I am working on the design for an ultralight. I have a few projects ahead of it but I will get it designed and built. They don't have much range, only carry the pilot, don't perform like a fighter plane, and don't have the armor or armament like the A-10 but they do fly. 

The A-10... the most beautiful plane in the air. It will fly with one tail shot off, half a wing gone, one engine and still has that Vulcan cannon.... if only I could own one.


----------



## SDF880 (Mar 28, 2013)

PaulS said:


> I am working on the design for an ultralight. I have a few projects ahead of it but I will get it designed and built. They don't have much range, only carry the pilot, don't perform like a fighter plane, and don't have the armor or armament like the A-10 but they do fly.
> 
> The A-10... the most beautiful plane in the air. It will fly with one tail shot off, half a wing gone, one engine and still has that Vulcan cannon.... if only I could own one.

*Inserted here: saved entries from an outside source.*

/-- KERNEL_NODE_START: the launch of a KERNEL node is checked as LAUNCH is, and accepted; a failed check ends the replay (R198). It waits
while a page has been moved (R132). -/
def execKernelNodeStart (σ : State) : Host.Outcome State Fault Refusal :=
  eventFw σ fun fw e d =>
    match (d.graph e.q).node with
    | some n =>
      if !n.kernel || d.moved then none
      else match checkLaunch fw d (e.q / 1024) n.ops with
        | .error st => some (fw, endReplay fw d e.q st)
        | .ok (k, o) =>
          some (startLaunch fw (d.setGraph e.q fun y => { y with busy := true }) (e.q / 1024) (replayPrio fw d e.q) k o none (some e.q))
    | none => none

/-! ### COMMIT nodes -/

/-- What a COMMIT node works on: partition, gp0-gp5. -/
structure Commit where
  part : Nat
  rows : Nat
  vocab : Nat
  commit : Nat
  rowmap : Nat
  rings : Nat
  hold : Nat
deriving DecidableEq, Repr

/-- The parameters of a replay's COMMIT node (R199). -/
def commitOf (g : Nat) (x : Graph) : Commit :=
  let v := fun n => (mget 0 x.gp n).toNat
  { part := g / 1024, rows := v 0, vocab := v 1, commit := v 2, rowmap := v 3, rings := v 4, hold := v 5 }

/-- Limamon's accesses for a COMMIT node (R130). -/
def Commit.read (x : Commit) (fw : Fw) (d : Dev) (va n : Nat) : Option (List Byte) := fwRead fw d x.part (BitVec.ofNat 64 va) n
def Commit.write (x : Commit) (fw : Fw) (d : Dev) (va : Nat) (bs : List Byte) (s : OSet) : Dev :=
  (firmWrite fw d x.part (BitVec.ofNat 64 va) bs s).getD d
/-- The errors of n bytes that it reads (R105): corrected ones are counted, uncorrectable ones are recorded too. -/
def Commit.note (x : Commit) (fw : Fw) (va n : Nat) (d : Dev) : Dev :=
  match fwRange fw d x.part fwR (BitVec.ofNat 64 va) n with
  | .ok l => noteRange (commandUnc fw d x.part l va n) l va n
  | .error _ => d
/-- Whether its write of n bytes would be refused. -/
def Commit.shut (x : Commit) (fw : Fw) (d : Dev) (va n : Nat) : Bool := (fwRange fw d x.part fwW (BitVec.ofNat 64 va) n).toOption.isNone
/-- Add to a 64-bit counter, which wraps (R200, R207); one that cannot be read stays as it is (entry 21). -/
def Commit.bump (x : Commit) (fw : Fw) (d0 : Dev) (va n : Nat) : Dev :=
  let d := x.note fw va 8 d0
  match x.read fw d va 8 with | some bs => x.write fw d va (leBytes 8 (leNat bs + n)) 0 | none => d

/-- The COMMIT-MALFORMED record (R225). -/
def Commit.bad (x : Commit) (fw : Fw) (d : Dev) (addr row : Nat) : Dev := firmRecord fw d x.part 0x1B addr row 0 0

/-- Write a row's state with its hold bit (R168, R169); a hold word that cannot be read stays as it is (entry 21). -/
def Commit.setRow (x : Commit) (fw : Fw) (d : Dev) (row m : Nat) (held : Bool) : Dev :=
  let d1 := x.note fw (x.hold + 4 * (row / 32)) 4 (x.write fw d (x.rowmap + 128 * row) (leBytes 8 m) 0)
  match x.read fw d1 (x.hold + 4 * (row / 32)) 4 with
  | some bs =>
    let b := leNat bs
    let bit := 2 ^ (row % 32)
    let old := if b / bit % 2 = 1 then bit else 0
    x.write fw d1 (x.hold + 4 * (row / 32)) (leBytes 4 (b - old + if held then bit else 0)) 0
  | none => d1

/-- A delivery ring descriptor (R200): BASE, HEAD and TAIL addresses, LOG2SIZE. -/
def ringDesc (bs : List Byte) : Option (Nat × Nat × Nat × Nat) :=
  let lg := fieldAt bs 24 1
  if decide (lg < 2) || decide (16 < lg) || fieldAt bs 25 7 != 0 || fieldAt bs 8 8 % 4 != 0 || fieldAt bs 16 8 % 4 != 0 then none
  else some (fieldAt bs 0 8, fieldAt bs 8 8, fieldAt bs 16 8, lg)

/-- A commit record with N above 8 or a reserved byte not 0 (R201). -/
def badRecord (raw : List Byte) : Bool :=
  decide (8 < fieldAt raw 0 1) || fieldAt raw 1 1 / 2 != 0 || fieldAt raw 2 6 != 0 || fieldAt raw 48 16 != 0

/-- What stops an entry of a delivery ring from being written (R201). -/
inductive RingStop where
  | egress (va : Nat)
  | ceiling (va ceil : Nat)
  | page (va : Nat)
deriving DecidableEq, Repr

/-- The first entry that the Lodge or its page's ceiling refuses. -/
def ringStop (fw : Fw) (d : Dev) (part : Nat) (s : OSet) (vas : List Nat) : Option RingStop :=
  vas.findSome? fun va =>
    match fwRange fw d part fwW (BitVec.ofNat 64 va) 16 with
    | .error _ => some (.page va)
    | .ok l =>
      if l.any fun p => p.2.isHost then (if (lodge fw part s 1 va 16).isNone then some (.egress va) else none)
      else match l.find? fun p => s &&& ~~~p.2.ceil != 0 with
        | some p => some (.ceiling va p.2.ceil.toNat)
        | none => none

/-- Write entries e of a ring, each with a sequence number of its own (R162, R201): the machine and the last number. -/
def ringWrite (x : Commit) (fw : Fw) (s : OSet) (tok : Nat) : List (Nat × Nat) → Dev × Nat → Dev × Nat
  | [], r => r
  | (va, t) :: l, (d, _) =>
    let (seq, d1) := newSeq d (limamon 0)
    ringWrite x fw s (tok + 1) l (x.write fw d1 va (leBytes 4 t ++ leBytes 4 tok ++ leBytes 8 seq.toNat) s, seq.toNat)

/-- Whether a page refuses something of what is about to be written, each an address with its bytes. Such a row is skipped with a COMMIT-MALFORMED record,
before anything of it is written (entry 21). -/
def Commit.stuck (x : Commit) (fw : Fw) (d : Dev) (l : List (Nat × Nat)) : Bool := l.any fun p => x.shut fw d p.1 p.2

/-- A row whose ring has no room parks (R162, R168, R201): PTOKEN takes its first token with the set of the record's page, which the row map's page has to
admit (R101, R355); one that does not refuses the row as a ring's page does (entry 21). -/
def Commit.park (x : Commit) (fw : Fw) (d : Dev) (row m tok : Nat) (s : OSet) : Dev :=
  let ptok := x.rowmap + 128 * row + 16
  let full := match fwRange fw d x.part fwW (BitVec.ofNat 64 ptok) 4 with
    | .ok l => l.find? fun (p : Dword × TlbEnt) => s &&& ~~~p.2.ceil != 0
    | .error _ => none
  match full with
  | some p => firmRecord fw (x.write fw d (x.commit + 64 + 64 * row + 1) (leBytes 1 1) 0) x.part 0x12 ptok p.2.ceil.toNat s.toNat s
  | none => x.write fw (x.setRow fw d row (rmWith m 3 (rmTap m) (rmDepth m)) true) ptok (leBytes 4 tok) s

/-- Commit one row (R201, R202). A record, row map entry, descriptor, HEAD or TAIL that cannot be read ends it with COMMIT-MALFORMED (entry 21). -/
def Commit.row (x : Commit) (fw : Fw) (d0 : Dev) (row : Nat) : Dev :=
  let rec_ := x.commit + 64 + 64 * row
  let entry := x.rowmap + 128 * row
  let d := x.note fw entry 8 (x.note fw rec_ 64 d0)
  let bad := fun (d : Dev) => x.bad fw d rec_ row
  match x.read fw d rec_ 64, x.read fw d entry 8 with
  | some raw, some ms =>
    if badRecord raw then bad d
    else
      let m := leNat ms
      let d := x.note fw (x.rings + 32 * rmSlot m) 32 d
      match (x.read fw d (x.rings + 32 * rmSlot m) 32).bind ringDesc with
      | none => bad d
      | some (base, headAt, tailAt, lg) =>
        let n := fieldAt raw 0 1
        let toks := (upFrom 0 n).map fun i => fieldAt raw (8 + 4 * i) 4
        let e := (toks.takeWhile fun t => decide (t < x.vocab)).length
        let rejected := fun (d : Dev) => if e < n then x.bump fw d x.commit 1 else d
        if e = 0 then (if x.stuck fw d [(rec_, 64), (x.commit, 8)] then bad d else x.write fw (rejected d) rec_ (leBytes 1 0) 0)
        else
          let d := x.note fw headAt 4 (x.note fw tailAt 4 d)
          match x.read fw d headAt 4, x.read fw d tailAt 4 with
          | some hs, some ts =>
            let tail := leNat ts
            let s := match fwRange fw d x.part fwR (BitVec.ofNat 64 rec_) 64 with | .ok l => rangeCur d l | .error _ => 0
            let hold := (x.hold + 4 * (row / 32), 4)
            if 2 ^ lg < (tail + 2 ^ 32 - leNat hs) % 2 ^ 32 + e then
              if x.stuck fw d [(entry, 20), hold] then bad d else x.park fw d row m (nthD 0 toks 0) s
            else
              let vas := (upFrom 0 e).map fun i => base + 16 * ((tail + i) % 2 ^ lg)
              let refuse := fun (d : Dev) => x.write fw d (rec_ + 1) (leBytes 1 1) 0
              match ringStop fw d x.part s vas with
              | some (.egress va) => postFault fw (refuse d) x.part 0xA02 0x16 0 nobody nobody va 16 (rmSlot m) s
              | some (.ceiling va c) => firmRecord fw (refuse d) x.part 0x12 va c s.toNat s
              | some (.page _) => bad d
              | none =>
                if x.stuck fw d [(rec_, 64), (entry, 8), hold, (x.commit, 16), (tailAt, 4)] then bad d
                else
                  let (d1, seq) := ringWrite x fw s (rmTok m) (vas.zip toks) (d, 0)
                  let d2 := x.write fw d1 tailAt (leBytes 4 (tail + e)) 0
                  let m1 := rmWith m 0 (rmTap m) 0
                  let d3 := x.setRow fw d2 row (m1 - rmTok m1 * 2 ^ 40 + (rmTok m1 + e) % 2 ^ 24 * 2 ^ 40) false
                  let d4 := x.write fw (rejected d3) rec_ (leBytes 2 0) 0
                  x.bump fw (x.write fw d4 (rec_ + 40) (leBytes 8 seq) 0) (x.commit + 8) e
          | _, _ => bad d
  | _, _ => bad d
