-- ==== Sys2Proof/Machine/Select.lean ====
section
/-! DEFINITION. Selection: SAMPLE, TOPK, MERGEK, RNGU (R312-R316). -/
namespace Sys2Proof.Machine

/-! ### The selection group (R312) -/

/-- -0 in FP32. -/
def negZero : Nat := 0x80000000
/-- FP32 addition rounded RNE. -/
def addRne (a b : Nat) : Nat := fpAdd 24 .rne a b
/-- The R63 sum of a group. -/
def ksSum (xs : List Nat) : Nat := nthD negZero (ksScan addRne xs) (xs.length - 1)
/-- A weight counts as +0 when it is NaN or negative (R313). -/
def badWeight (x : Nat) : Bool := fpIsNan 24 x || fpLt 24 x 0

/-- The latency of SAMPLE, and of TOPK, by group width (R241). -/
def selLat (base w : Nat) : Nat := if w = 64 then base + 4 else base

/-- SAMPLE's lane (R313): index in the group, none when the total is zero. `fr` stands for the lane of an infinite total that no infinite
weight gives, which the manual does not state (entry 11). -/
def sampleIndex (xs : List Nat) (u fr : Nat) : Option Nat :=
  let ps := ksScan addRne xs
  let t := nthD 0 ps (xs.length - 1)
  let ix := upFrom 0 xs.length
  if t % 2 ^ 31 = 0 then none
  else if t = fpInf 24 false then some ((ix.find? fun i => nthD 0 xs i == fpInf 24 false).getD fr)
  else
    let c := fpMul 24 .rne u t
    match ix.find? fun i => fpLt 24 c (nthD 0 ps i) with
    | some i => some i
    | none => (ix.reverse.find? fun i => fpLt 24 0 (nthD 0 xs i))

/-- The uniform operand clamped (R313). -/
def sampleU (u : Nat) : Nat := if badWeight u then 0 else if fpLt 24 0x3F7FFFFF u then 0x3F7FFFFF else u

/-- Set a sticky bit of TSTAT (R79). -/
def noteStat (d : Dev) (on : Bool) (bit : Nat) : Dev := if on then d.updS fun s => { s with tstat := s.tstat ||| BitVec.ofNat 19 (2 ^ bit) } else d

/-- SAMPLE: draws one lane by weight (R313). -/
def execSample (d : BitVec 6) (a : BitVec 7) (b : BitVec 6) (σ : State) : Host.Outcome State Fault Refusal :=
  word (.sample d a b) σ fun fw D => pairHold D
    (let w := D.cur.decl.group
     let lat := selLat 16 w
     let put := fun (v : Dword) (s : OSet) (z neg : Bool) =>
       putScalar fw D d.toNat v s lat fun D1 =>
         finish fw (noteStat (noteLatch D [a.toNat] (D1.upd fun t => t.ccset { z, n := z, c := false, v := neg } lat)) neg 17)
     match selGroup D with
     | none => put 0xFFFFFFFFFFFFFFFF (sorg D 2 b.toNat) true false
     | some g =>
       let raw := groupVals D 1 a.toNat g negZero
       let neg := raw.any badWeight
       let xs := raw.map fun x => if badWeight x then 0 else x
       let set := groupLabel D 1 a.toNat g (fun _ => true) ||| sorg D 2 b.toNat
       let fr := Config.free D.free (slotKey 7 (.s d.toNat))
       match sampleIndex xs (sampleU ((sval D 2 b.toNat).toNat % 2 ^ 32)) fr with
       | none => put 0xFFFFFFFFFFFFFFFF set true neg
       | some i => put (BitVec.ofNat 64 (g + i)) set false neg)

/-- TOPK: the k largest values of the selection group, with sums (R314). -/
def execTopk (d : BitVec 7) (a : BitVec 7) (s : BitVec 6) (σ : State) : Host.Outcome State Fault Refusal :=
  word (.topk d a s) σ fun fw D => pairHold D
    (let w := D.cur.decl.group
     let lat := selLat 20 w
     let sl := sorg D 3 s.toNat
     let put := fun (set : OSet) (vec : List (Nat × Nat × Nat)) (sel rest v : Nat) =>
       match allocLabel D.cur.regs.labels set with
       | none => trapIssue fw D 0x0C (allLanes D.cur.lanes) set.toNat 0
       | some (i, labels) =>
         let sc := fun (t : Team) (r x : Nat) => t.sset (s.toNat + r) { val := BitVec.ofNat 64 x, lbl := i } lat
         let D1 := (D.updR fun r => { r with labels }).upd fun t =>
           let t1 := vec.foldl (fun t p => (t.vset d.toNat p.1 { val := BitVec.ofNat 32 p.2.1, lbl := i } lat).vset (d.toNat + 1) p.1 { val := BitVec.ofNat 32 p.2.2, lbl := i } lat) t
           (sc (sc (sc t1 0 sel) 1 rest) 2 v).ccset { z := v == 0 } lat
         finish fw (noteLatch D [a.toNat] D1)
     match selGroup D with
     | none => put sl [] negZero negZero 0
     | some g =>
       let k := min ((sval D 3 s.toNat).toNat % 2 ^ 32) w
       let act := (groupLanes w g).filter fun l => D.k0.getLsbD l
       let vals := act.map fun l => (l, (vread D 1 a.toNat l).val.toNat)
       let order := sortBy (fun (x y : Nat × Nat) => decide (topKey y.2 ≤ topKey x.2)) vals
       let top := order.take k
       let v := top.length
       let set := groupLabel D 1 a.toNat g (fun _ => true) ||| sl
       let vec := (upFrom 0 k).map fun i => match (top.drop i).head? with
         | some p => (g + i, p.1, canonNan p.2)
         | none => (g + i, 0xFFFFFFFF, 0xFF800000)
       let sel := ksSum ((upFrom 0 w).map fun i => match (top.drop i).head? with | some p => p.2 | none => negZero)
       let rest := ksSum ((groupLanes w g).map fun l => match vals.find? fun p => p.1 == l && !(top.any fun q => q.1 == l) with
         | some p => p.2
         | none => negZero)
       put set vec (canonNan sel) (canonNan rest) v)

/-- RNGU's number (R316). -/
def rngu (seed : Dword) (a b : Word) : Nat :=
  let x0 := seed ^^^ (a.setWidth 64 <<< 32) ^^^ b.setWidth 64
  let x1 := (x0 ^^^ (x0 >>> 31)) * 0x8F3D6B27C41A95E3
  let x2 := (x1 ^^^ (x1 >>> 29)) * 0x5C71E09B2AD34F6D
  let x3 := x2 ^^^ (x2 >>> 32)
  fpOfInt 24 .rne (x3.toNat / 2 ^ 40 : Nat) (-24) false

/-- RNGU: one uniform for each active lane (R316). -/
def execRngu (d : BitVec 7) (a : BitVec 7) (b : BitVec 6) (σ : State) : Host.Outcome State Fault Refusal :=
  word (.rngu d a b) σ fun fw D =>
    let seed := sval D 3 b.toNat
    putRegs fw D 8 (D.act.map fun l =>
      let x := vread D 1 a.toNat l
      let y := vread D 2 (a.toNat + 1) l
      (l, D.cur.org x.lbl ||| D.cur.org y.lbl ||| sorg D 3 b.toNat, [(d.toNat, BitVec.ofNat 32 (rngu seed x.val y.val))])) (finishV fw D.k0)

/-! ### MERGEK (R315) -/

/-- List count and k of MERGEK's sb, none outside their limits. -/
def mergeSizes (sb : Dword) : Option (Nat × Nat) :=
  let l := sb.toNat % 65536
  let k := sb.toNat / 2 ^ 32 % 65536
  if l = 0 || decide (1024 < l) || k = 0 || decide (4096 < k) || sb.toNat / 65536 % 65536 != 0 || sb.toNat / 2 ^ 48 != 0 then none else some (l, k)

/-- The accesses of a range of a kind: one for each page, or the scratchpad range. -/
def rangeWants (va : Dword) (len align : Nat) (n : Need) (lbl : OSet) : List Want :=
  if inScratch va || inRegWin va then [{ lane := scalarLane, va, len, albl := lbl, align, need := some n }]
  else (pagesOf va len).map fun p =>
    { lane := scalarLane, va := p, len := min (va.toNat + len) ((p.toNat / 65536 + 1) * 65536) - p.toNat, albl := lbl, align, need := some n }

/-- MERGEK: merges lists in memory (R315). -/
def execMergek (q : BitVec 4) (a : BitVec 6) (b : BitVec 6) (c : BitVec 6) (σ : State) : Host.Outcome State Fault Refusal :=
  word (.mergek q a b c) σ fun fw D => posting fw q.toNat D fun D =>
    let sb := sval D 2 b.toNat
    let (l, k) := (mergeSizes sb).getD (1, 1)
    let tab := rangeWants (sval D 1 a.toNat) (16 * l) 16 { r := true, e := true } 0
    let out := rangeWants (sval D 3 c.toNat) (16 + 8 * k) 8 { w := true, e := true } 0
    accesses fw { r := true, w := true, e := true } true true (tab ++ out) 8 D fun as D1 =>
      let pins := accEnts as
      if !(canPin D1 pins) then stall D1 9
      else finish fw (postOp D1 q.toNat (.mergek sb (sorg D 1 a.toNat ||| sorg D 2 b.toNat ||| sorg D 3 c.toNat)
        (as.take tab.length) (as.drop tab.length)) pins false)

/-- How reading the lists ends: entries in list order with what was read, an error, a trap, a wait for Limamon at a page of a list, an earlier
write of the team still to be performed. -/
inductive MergeRead where
  | entries (es : List (Nat × Nat))
  | err (unc : List Piece)
  | trap (c : DoneCause)
  | wait (page : Dword) (reason list : Nat)
  | later
deriving DecidableEq, Repr

/-- The entries of a list's bytes: index and value. -/
def listEntries (bs : List Byte) (n : Nat) : List (Nat × Nat) := (upFrom 0 n).map fun i => (fieldAt bs (8 * i) 4, fieldAt bs (8 * i + 4) 4)

/-- Read the lists a table names for operation o, in turn, each translated when it is first reached: how it ends, and the pieces reached. -/
def readLists (fw : Fw) (o : Op) (d : Dev) : List (Nat × Nat × Nat) → MergeRead × List Piece × Dev
  | [] => (.entries [], [], d)
  | (va, cnt, pad) :: r =>
    let all := allLanes d.cur.lanes
    if pad ≠ 0 || decide (4096 < cnt) then (.err [], [], d)
    else if va % 8 ≠ 0 then (.trap { code := 6, k14 := all, ti0 := va }, [], d)
    else match engineRange fw { r := true, e := true } true (BitVec.ofNat 64 va) (8 * cnt) d with
      | (.error .bound, d1) => (.trap { code := 7, k14 := all, ti0 := va }, [], d1)
      | (.error (.refused _ _ _), d1) => (.trap { code := 5, k14 := all, ti0 := va }, [], d1)
      | (.error (.missing p x), d1) => (.wait p x va, [], d1)
      | (.ok ps, d1) =>
        if !(ps.all fun p => d1.cur.writesDone o.id p.tgt p.len) then (.later, ps, d1)
        else if ps.any (badPiece d1) then (.err ps, ps, d1)
        else
          let (x, rd, d2) := readLists fw o d1 r
          (match x with | .entries es => .entries (listEntries ((readPieces d1 o ps).map (·.1)) cnt ++ es) | y => y, ps ++ rd, d2)

/-- Keep the first entry of each index; whether another differs in its bits, all NaNs being equal (R315). -/
def dedupe (es : List (Nat × Nat)) : List (Nat × Nat) × Bool :=
  es.foldl (fun a e =>
    if e.1 = 0xFFFFFFFF then a
    else match a.1.find? fun x => x.1 == e.1 with
      | none => (a.1 ++ [e], a.2)
      | some x => (a.1, a.2 || (canonNan x.2 != canonNan e.2))) ([], false)

/-- The output's bytes (R315); the sum of no value is not stated and is free. -/
def mergeOut (es : List (Nat × Nat)) (k fr : Nat) : List Byte :=
  let byIdx := sortBy (fun (x y : Nat × Nat) => decide (x.1 ≤ y.1)) es
  let order := sortBy (fun (x y : Nat × Nat) => decide (topKey y.2 ≤ topKey x.2)) byIdx
  let top := (order.take k).map fun p => (p.1, canonNan p.2)
  let sum := match top with
    | [] => fr % 2 ^ 32
    | p :: r => r.foldl (fun s q => addRne s q.2) p.2
  leBytes 4 top.length ++ leBytes 4 0 ++ leBytes 4 sum ++ leBytes 4 0 ++
    (top.flatMap fun p => leBytes 4 p.1 ++ leBytes 4 p.2) ++
    ((upFrom 0 (k - top.length)).flatMap fun _ => leBytes 4 0xFFFFFFFF ++ leBytes 4 0xFF800000)

/-- Write MERGEK's output: every ceiling first, then the Lodge, then the bytes (R315, R356). -/
def mergeWriteOut (fw : Fw) (o : Op) (k : Nat) (out : List Acc) (es : List (Nat × Nat)) (s : OSet) (d : Dev) : Dev :=
  let ps := accPieces d out
  let (kept, incons) := dedupe es
  let d := noteStat d incons 18
  match ps.find? fun p => !(p.admits s) with
  | some p => finishOp (ceilingRecord fw d d.cur.unit p s) o.id true
  | none =>
    match lodgePieces fw d ps s with
    | none => finishOp (egressRefused fw d (match out with | a :: _ => a.va.toNat | [] => 0) (16 + 8 * k) s) o.id true
    | some _ =>
      let bs := (mergeOut kept k (Config.free d.free (2 ^ 41))).map fun b => (b, s)
      let (w, _) := writePieces fw d.cur.unit o bs ps { dev := d }
      endOp fw w.dev o w.err (match w.full with | some e => [{ code := 0x0C, k14 := allLanes d.cur.lanes, ti0 := e.toNat }] | none => [])

/-- The table's entries: list address, count, reserved field. -/
def mergeTable (bs : List Byte) (l : Nat) : List (Nat × Nat × Nat) :=
  (upFrom 0 l).map fun j => (fieldAt bs (16 * j) 8, fieldAt bs (16 * j + 8) 4, fieldAt bs (16 * j + 12) 4)

/-- The join of the current sets of what was read. -/
def piecesSet (d : Dev) (o : Op) (ps : List Piece) : OSet :=
  ps.foldl (fun s p => match p.tgt with | .mem _ e _ => s ||| (d.frame e).cur | _ => s ||| joinOf (readPiece d o p)) 0

/-- The lists of a merge as they stand: none while an earlier write to the table is pending, the table's own error, or what reading them comes
to. -/
def mergeLists (fw : Fw) (o : Op) (l : Nat) (tab : List Acc) (d : Dev) : Option (MergeRead × List Piece × Dev) :=
  let tp := accPieces d tab
  if !(tab.all fun a => d.cur.writesDone o.id a.tgt a.len) then none
  else if tp.any (badPiece d) then some (.err tp, [], d)
  else
    let table := mergeTable ((readPieces d o tp).map (·.1)) l
    if 65536 < (table.map fun e => e.2.1).sum then some (.err [], [], d) else some (readLists fw o d table)

/-- A merge reaches lists whose pages it has not pinned yet, and pins them (R131, R315). -/
def mergeReach (o : Op) (ps : List Piece) (d : Dev) : Option Dev :=
  if (pieceEnts ps).all o.pins.contains then none else pinOp d o.id (pieceEnts ps)

/-- MERGEK_COMPLETE: the merge reaches its lists, or has read every list and writes its output (R315); it waits while a list's page has no
translation. -/
def execMergekComplete (σ : State) : Host.Outcome State Fault Refusal :=
  opEvent σ fun fw _ o d =>
    match o.kind with
    | .mergek sb lbl tab out =>
      match mergeSizes sb with
      | none => some (finishOp d o.id true)
      | some (l, k) =>
        match mergeLists fw o l tab d with
        | none => none
        | some (.later, ps, d1) => mergeReach o ps d1
        | some (.wait _ _ _, ps, d1) => mergeReach o ps d1
        | some (.err ps, _, d1) => some (finishOp (uncRecord fw d1 d.cur.unit ps) o.id true)
        | some (.trap c, _, d1) => some (endOp fw d1 o false [c])
        | some (.entries es, ps, d1) =>
          let tp := accPieces d tab
          (pinOp d1 o.id (pieceEnts ps)).map fun d2 =>
            mergeWriteOut fw o k out es (lbl ||| piecesSet d o tp ||| piecesSet d o ps) (notePieces d2 (tp ++ ps))
    | _ => none

end Sys2Proof.Machine
end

A guy I work with patched up A-10's Gulf war one. He talked about the incredible amount of battle damage that plane could take and keep on flying no problem. He told me
a story of a big portion of a wing pretty much gone and the plane came in on one engine, amazing stuff.

Went to a small airshow awhile back and a guy did some cool stuff with a P-51 then he lands and gets out and goes over to an A-10 and puts on probably the best show I have ever seen!
I wish I had a video cam that day!


----------



## Just Sayin' (Dec 5, 2013)

The 'Hog is the ultimate evolution of a fightin' plane. Like a cropduster on steroids!


----------



## Crietmann (Nov 28, 2013)

My circle has been looking for a pilot with an old Cub, Warbird or kit plane (capable of flight without electronics) primarily for recon and scouting. I can imagine an elevated observation platform could be pretty handy.


----------